Goal of the exercise ::
Collect all lines below with the string "this".

Input ::

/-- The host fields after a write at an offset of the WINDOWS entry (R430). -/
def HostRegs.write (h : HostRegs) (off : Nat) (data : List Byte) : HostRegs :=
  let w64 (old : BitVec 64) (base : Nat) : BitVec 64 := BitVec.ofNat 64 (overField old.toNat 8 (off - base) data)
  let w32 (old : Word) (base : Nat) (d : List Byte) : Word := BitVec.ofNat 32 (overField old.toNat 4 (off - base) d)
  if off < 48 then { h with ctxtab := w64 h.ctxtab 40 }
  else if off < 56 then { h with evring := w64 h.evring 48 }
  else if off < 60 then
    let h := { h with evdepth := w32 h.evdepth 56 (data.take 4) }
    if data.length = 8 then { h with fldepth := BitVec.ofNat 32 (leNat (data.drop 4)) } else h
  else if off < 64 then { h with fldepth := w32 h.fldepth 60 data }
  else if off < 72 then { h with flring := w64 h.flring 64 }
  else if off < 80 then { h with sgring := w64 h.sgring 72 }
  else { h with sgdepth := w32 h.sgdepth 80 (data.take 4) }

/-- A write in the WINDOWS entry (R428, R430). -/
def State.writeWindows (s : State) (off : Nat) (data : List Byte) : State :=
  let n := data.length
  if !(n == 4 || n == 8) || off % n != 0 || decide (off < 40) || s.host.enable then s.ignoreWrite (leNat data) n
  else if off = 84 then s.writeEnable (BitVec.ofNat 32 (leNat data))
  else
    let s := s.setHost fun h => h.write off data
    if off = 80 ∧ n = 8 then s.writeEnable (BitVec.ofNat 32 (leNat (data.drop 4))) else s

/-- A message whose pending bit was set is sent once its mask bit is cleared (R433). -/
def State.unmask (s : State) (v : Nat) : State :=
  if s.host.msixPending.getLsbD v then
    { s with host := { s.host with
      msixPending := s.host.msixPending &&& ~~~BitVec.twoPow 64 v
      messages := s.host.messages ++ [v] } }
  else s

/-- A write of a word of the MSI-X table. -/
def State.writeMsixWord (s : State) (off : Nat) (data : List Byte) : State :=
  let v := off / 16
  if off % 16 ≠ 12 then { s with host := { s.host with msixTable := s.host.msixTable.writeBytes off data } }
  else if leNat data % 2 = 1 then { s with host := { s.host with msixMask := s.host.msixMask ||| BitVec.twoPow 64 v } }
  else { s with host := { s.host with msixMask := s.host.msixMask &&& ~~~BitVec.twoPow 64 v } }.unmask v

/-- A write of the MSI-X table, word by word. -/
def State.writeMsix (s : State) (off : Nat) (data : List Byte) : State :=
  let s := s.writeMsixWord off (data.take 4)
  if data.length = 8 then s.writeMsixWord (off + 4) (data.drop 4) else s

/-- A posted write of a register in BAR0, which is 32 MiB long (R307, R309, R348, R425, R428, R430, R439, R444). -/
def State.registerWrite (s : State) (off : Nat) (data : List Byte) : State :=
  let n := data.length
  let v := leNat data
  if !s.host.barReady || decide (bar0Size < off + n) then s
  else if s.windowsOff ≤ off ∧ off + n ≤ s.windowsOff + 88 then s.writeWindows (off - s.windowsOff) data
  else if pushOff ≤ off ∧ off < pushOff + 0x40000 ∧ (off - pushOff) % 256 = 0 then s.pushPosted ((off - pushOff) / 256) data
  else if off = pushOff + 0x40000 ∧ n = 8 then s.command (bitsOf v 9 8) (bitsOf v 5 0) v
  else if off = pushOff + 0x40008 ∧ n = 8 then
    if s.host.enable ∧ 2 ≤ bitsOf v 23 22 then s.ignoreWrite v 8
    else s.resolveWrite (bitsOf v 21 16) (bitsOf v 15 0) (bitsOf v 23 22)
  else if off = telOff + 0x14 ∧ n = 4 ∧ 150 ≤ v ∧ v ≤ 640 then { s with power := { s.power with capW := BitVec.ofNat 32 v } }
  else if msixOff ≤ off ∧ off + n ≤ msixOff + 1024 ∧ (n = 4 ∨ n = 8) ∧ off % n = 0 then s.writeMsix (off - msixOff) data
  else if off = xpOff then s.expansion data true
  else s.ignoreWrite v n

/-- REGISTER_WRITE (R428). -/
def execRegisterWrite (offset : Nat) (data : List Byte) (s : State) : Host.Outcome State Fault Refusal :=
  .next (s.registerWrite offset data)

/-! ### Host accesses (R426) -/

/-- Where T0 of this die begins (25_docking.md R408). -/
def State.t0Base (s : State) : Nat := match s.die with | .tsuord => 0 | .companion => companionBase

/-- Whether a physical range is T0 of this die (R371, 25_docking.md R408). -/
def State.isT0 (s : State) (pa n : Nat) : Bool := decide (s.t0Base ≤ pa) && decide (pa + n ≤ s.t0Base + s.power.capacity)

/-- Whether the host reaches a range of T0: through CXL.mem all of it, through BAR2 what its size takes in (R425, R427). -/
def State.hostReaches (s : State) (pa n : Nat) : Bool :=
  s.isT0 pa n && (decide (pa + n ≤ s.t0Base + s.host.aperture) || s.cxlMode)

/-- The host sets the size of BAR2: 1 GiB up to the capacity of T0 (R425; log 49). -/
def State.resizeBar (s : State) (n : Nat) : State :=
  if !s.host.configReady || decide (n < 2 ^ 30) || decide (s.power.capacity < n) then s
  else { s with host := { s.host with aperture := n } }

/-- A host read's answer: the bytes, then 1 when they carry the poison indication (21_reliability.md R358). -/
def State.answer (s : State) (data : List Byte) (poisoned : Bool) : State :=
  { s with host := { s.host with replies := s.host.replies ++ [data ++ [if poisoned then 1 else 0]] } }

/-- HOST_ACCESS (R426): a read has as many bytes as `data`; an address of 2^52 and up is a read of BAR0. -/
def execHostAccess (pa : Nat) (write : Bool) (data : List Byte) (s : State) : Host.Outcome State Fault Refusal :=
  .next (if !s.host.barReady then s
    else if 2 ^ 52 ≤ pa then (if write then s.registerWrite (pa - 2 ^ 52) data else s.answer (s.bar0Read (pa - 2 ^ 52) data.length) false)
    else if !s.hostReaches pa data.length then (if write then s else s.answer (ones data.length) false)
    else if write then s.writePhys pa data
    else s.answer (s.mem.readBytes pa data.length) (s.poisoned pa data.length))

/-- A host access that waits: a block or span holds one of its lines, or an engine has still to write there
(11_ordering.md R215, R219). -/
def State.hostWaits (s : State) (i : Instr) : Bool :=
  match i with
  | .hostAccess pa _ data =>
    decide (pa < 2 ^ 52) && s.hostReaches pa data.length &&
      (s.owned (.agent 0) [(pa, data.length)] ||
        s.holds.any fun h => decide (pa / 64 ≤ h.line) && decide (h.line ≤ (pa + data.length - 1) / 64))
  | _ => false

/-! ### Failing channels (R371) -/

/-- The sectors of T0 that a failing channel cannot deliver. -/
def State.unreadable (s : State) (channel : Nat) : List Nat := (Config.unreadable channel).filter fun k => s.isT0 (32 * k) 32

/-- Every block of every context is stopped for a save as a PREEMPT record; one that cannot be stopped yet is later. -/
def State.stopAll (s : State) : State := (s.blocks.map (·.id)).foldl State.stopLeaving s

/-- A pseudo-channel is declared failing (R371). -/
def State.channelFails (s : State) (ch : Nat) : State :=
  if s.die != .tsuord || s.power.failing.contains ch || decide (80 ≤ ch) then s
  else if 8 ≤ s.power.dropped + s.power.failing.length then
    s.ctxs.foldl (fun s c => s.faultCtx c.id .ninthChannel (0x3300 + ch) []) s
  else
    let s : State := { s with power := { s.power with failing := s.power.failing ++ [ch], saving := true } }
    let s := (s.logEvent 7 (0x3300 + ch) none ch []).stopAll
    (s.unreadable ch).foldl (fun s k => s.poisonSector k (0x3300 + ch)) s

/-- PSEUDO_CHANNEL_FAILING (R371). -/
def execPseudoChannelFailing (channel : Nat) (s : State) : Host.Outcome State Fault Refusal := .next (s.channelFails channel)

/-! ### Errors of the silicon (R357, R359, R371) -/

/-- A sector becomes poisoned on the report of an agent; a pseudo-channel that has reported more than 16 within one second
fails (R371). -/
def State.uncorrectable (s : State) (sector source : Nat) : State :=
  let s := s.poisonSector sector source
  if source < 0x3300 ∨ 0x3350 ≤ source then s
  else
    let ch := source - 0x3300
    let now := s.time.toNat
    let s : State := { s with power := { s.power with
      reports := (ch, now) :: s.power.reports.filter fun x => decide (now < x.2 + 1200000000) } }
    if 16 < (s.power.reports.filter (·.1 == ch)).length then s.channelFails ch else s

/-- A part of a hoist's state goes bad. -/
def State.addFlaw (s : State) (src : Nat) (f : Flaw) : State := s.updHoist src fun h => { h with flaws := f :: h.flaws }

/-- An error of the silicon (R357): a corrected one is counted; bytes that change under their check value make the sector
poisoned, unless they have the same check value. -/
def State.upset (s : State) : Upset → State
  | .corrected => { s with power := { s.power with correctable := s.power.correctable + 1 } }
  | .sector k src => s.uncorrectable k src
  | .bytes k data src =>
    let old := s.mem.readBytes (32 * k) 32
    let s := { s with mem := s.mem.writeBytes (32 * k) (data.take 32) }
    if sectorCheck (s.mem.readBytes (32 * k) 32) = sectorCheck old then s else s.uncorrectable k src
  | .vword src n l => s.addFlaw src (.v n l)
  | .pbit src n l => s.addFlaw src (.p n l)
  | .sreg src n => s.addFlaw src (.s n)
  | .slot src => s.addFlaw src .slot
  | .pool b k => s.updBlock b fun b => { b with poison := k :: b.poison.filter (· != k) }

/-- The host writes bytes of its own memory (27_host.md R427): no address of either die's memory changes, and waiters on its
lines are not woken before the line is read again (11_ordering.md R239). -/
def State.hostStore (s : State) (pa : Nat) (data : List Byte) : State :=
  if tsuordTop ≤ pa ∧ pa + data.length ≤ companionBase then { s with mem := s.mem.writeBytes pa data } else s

Worked solution ::
/-- Where T0 of this die begins (25_docking.md R408). -/
/-- Whether a physical range is T0 of this die (R371, 25_docking.md R408). -/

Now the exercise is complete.